* **WHAT THIS TASK INVOLVES**
Go through the records below and copy out every line that contains the word "sdaMode".

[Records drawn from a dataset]
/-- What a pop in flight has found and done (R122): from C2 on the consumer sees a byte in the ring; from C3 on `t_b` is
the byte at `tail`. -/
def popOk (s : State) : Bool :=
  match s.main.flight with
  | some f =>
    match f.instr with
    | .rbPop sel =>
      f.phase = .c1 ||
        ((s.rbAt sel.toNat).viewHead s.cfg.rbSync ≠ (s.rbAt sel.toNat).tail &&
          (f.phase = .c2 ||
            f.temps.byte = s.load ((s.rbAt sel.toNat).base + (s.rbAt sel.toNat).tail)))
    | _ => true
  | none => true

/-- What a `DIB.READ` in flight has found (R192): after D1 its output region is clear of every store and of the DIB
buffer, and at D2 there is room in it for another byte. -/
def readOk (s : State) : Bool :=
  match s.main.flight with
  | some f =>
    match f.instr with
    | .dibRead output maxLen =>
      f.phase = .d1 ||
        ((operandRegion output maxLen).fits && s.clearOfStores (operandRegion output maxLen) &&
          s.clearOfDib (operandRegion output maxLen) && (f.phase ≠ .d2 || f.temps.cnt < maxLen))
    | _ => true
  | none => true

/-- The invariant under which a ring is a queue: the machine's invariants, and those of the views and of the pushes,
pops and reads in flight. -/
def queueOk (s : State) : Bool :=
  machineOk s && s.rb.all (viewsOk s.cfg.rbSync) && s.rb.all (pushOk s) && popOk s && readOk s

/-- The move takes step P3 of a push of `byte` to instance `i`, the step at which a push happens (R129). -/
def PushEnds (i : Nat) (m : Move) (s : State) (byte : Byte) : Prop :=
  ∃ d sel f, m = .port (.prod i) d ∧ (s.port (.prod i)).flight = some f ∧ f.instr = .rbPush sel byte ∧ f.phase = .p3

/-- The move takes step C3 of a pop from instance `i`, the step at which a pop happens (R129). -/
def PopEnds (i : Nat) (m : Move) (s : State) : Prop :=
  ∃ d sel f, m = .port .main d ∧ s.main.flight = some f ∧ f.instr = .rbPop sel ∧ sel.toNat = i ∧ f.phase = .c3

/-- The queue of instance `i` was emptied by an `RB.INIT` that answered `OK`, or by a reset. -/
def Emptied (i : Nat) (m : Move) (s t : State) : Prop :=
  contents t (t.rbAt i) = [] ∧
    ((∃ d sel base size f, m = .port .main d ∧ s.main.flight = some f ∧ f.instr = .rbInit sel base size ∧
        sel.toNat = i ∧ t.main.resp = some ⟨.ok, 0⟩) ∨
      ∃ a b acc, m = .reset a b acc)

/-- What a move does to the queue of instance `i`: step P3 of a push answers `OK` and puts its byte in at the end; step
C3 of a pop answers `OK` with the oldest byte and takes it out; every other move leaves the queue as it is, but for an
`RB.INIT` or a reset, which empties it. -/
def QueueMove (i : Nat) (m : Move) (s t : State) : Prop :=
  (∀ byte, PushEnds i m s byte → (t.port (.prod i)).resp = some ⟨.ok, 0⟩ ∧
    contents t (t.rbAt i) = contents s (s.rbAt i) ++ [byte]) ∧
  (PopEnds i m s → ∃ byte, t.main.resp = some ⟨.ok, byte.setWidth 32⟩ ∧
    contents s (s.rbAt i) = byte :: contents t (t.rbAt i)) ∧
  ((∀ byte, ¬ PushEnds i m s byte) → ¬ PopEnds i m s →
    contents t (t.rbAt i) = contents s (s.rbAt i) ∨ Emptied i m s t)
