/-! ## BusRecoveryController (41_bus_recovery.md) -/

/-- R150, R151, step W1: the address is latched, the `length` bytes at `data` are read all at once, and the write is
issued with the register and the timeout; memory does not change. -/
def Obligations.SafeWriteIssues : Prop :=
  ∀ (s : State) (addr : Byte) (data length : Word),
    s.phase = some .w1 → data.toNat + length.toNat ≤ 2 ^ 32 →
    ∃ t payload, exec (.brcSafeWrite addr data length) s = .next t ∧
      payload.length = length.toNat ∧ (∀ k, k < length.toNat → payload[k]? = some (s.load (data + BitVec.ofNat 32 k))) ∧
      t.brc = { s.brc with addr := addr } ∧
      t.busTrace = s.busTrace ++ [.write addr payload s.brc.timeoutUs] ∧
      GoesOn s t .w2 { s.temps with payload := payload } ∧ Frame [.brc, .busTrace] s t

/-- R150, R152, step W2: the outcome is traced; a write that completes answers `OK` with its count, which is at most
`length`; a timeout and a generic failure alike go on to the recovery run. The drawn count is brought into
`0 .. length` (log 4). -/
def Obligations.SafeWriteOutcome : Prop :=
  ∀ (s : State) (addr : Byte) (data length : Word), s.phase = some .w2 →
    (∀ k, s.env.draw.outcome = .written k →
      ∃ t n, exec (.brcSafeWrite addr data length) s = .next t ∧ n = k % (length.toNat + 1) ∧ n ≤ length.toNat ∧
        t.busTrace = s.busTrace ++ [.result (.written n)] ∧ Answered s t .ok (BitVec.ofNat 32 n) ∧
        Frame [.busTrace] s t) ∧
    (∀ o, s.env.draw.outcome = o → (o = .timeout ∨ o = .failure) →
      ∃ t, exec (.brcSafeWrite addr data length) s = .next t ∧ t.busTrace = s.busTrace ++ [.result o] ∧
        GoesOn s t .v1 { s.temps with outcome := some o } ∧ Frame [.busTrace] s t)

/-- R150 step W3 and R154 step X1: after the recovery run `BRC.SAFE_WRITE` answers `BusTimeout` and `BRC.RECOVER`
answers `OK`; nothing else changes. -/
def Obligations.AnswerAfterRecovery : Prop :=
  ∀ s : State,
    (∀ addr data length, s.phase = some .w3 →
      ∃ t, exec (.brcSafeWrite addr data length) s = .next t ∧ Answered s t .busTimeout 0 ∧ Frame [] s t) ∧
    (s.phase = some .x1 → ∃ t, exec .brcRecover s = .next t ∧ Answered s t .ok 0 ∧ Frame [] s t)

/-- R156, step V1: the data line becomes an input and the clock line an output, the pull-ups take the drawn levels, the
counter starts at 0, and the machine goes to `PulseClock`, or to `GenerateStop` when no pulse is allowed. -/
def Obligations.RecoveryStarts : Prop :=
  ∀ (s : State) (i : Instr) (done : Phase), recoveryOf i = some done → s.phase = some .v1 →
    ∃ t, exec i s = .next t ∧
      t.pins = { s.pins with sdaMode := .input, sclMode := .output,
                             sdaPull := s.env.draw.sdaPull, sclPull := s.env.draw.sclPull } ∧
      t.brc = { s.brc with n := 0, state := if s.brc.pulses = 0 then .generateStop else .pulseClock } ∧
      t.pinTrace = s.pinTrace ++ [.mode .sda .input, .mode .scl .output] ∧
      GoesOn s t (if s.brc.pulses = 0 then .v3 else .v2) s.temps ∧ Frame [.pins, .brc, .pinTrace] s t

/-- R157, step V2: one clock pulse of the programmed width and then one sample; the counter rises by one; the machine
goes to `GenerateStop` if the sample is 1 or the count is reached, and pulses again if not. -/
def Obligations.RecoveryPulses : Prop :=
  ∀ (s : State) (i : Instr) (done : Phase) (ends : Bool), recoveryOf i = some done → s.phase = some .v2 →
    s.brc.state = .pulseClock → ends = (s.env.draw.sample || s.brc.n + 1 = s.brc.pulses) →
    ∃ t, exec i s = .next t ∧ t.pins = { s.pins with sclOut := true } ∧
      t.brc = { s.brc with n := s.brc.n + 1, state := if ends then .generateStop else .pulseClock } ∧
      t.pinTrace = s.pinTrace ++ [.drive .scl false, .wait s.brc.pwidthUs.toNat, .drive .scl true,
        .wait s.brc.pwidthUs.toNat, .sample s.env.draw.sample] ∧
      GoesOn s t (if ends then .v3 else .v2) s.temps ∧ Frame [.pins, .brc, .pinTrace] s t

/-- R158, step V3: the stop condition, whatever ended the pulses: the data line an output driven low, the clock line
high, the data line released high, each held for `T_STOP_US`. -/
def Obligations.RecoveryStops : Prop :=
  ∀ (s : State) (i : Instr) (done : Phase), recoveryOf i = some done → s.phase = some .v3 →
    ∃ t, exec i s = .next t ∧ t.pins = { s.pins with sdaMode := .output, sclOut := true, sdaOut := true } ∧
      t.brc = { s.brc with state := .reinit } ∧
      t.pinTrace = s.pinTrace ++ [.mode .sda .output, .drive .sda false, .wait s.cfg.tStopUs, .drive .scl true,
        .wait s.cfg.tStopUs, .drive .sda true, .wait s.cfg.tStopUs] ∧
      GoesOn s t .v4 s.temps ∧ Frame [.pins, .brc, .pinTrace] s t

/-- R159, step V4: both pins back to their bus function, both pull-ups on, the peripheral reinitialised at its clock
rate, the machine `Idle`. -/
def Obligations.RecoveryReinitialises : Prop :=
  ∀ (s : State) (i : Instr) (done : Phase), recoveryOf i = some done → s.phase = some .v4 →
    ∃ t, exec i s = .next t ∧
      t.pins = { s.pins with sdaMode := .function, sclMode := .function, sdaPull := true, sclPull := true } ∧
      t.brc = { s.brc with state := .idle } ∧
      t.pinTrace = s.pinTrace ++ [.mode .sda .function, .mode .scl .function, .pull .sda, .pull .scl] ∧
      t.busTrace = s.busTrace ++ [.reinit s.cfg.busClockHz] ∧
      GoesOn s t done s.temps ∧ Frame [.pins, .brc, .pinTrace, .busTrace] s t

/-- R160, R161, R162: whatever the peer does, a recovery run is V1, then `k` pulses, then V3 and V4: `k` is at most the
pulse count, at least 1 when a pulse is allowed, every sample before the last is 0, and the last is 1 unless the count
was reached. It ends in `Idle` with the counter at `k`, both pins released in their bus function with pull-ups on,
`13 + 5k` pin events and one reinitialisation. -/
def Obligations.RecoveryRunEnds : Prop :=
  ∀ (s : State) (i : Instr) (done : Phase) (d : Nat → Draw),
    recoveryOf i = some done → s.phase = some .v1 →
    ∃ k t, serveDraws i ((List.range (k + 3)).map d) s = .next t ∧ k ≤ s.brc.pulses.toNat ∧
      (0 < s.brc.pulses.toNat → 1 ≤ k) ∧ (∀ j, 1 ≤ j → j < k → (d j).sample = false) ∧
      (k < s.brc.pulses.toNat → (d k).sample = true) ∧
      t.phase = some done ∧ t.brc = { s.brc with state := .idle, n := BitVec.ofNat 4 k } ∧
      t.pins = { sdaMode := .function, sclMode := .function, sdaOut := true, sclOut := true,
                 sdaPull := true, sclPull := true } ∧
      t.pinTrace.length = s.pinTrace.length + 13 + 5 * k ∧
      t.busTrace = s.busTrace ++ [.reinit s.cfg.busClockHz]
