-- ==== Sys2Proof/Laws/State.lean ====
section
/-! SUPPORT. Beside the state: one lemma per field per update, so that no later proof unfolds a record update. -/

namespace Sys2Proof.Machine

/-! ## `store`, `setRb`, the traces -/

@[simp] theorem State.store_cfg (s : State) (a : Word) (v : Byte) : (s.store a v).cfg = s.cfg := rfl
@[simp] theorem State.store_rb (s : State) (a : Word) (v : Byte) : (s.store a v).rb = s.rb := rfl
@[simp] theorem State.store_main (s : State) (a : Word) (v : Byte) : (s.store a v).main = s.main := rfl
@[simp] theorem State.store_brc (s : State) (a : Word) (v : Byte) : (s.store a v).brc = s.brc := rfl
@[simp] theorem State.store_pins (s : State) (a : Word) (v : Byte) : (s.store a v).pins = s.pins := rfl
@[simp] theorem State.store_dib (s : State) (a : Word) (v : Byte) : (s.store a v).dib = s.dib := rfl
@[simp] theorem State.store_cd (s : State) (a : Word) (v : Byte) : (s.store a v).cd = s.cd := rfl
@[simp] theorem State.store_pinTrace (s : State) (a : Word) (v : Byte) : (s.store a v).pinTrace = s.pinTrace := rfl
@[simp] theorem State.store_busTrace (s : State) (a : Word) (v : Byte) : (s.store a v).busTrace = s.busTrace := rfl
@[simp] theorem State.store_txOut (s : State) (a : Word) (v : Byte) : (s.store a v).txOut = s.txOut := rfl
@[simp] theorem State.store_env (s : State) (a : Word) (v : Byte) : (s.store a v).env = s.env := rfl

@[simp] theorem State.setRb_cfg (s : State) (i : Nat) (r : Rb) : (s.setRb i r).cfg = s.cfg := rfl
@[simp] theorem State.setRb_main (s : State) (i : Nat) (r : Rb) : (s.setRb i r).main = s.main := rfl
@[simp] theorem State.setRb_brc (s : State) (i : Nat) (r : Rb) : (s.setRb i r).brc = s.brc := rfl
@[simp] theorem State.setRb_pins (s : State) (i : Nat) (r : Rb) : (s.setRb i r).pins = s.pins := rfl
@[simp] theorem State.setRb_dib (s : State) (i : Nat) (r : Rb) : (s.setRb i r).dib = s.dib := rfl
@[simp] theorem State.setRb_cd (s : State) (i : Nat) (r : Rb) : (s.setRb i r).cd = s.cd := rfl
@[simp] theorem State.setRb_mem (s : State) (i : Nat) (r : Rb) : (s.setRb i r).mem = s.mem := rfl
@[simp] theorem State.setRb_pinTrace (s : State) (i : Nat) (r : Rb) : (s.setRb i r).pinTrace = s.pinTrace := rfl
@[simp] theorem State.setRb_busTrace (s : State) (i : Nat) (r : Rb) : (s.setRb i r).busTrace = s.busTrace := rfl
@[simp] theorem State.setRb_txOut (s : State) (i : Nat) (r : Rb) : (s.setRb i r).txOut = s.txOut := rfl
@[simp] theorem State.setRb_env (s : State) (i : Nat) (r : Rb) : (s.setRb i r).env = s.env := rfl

* **SOLUTION BELOW**
      t.pins = { s.pins with sdaMode := .input, sclMode := .output,
    ∃ t, exec i s = .next t ∧ t.pins = { s.pins with sdaMode := .output, sclOut := true, sdaOut := true } ∧
      t.pins = { s.pins with sdaMode := .function, sclMode := .function, sdaPull := true, sclPull := true } ∧
      t.pins = { sdaMode := .function, sclMode := .function, sdaOut := true, sclOut := true,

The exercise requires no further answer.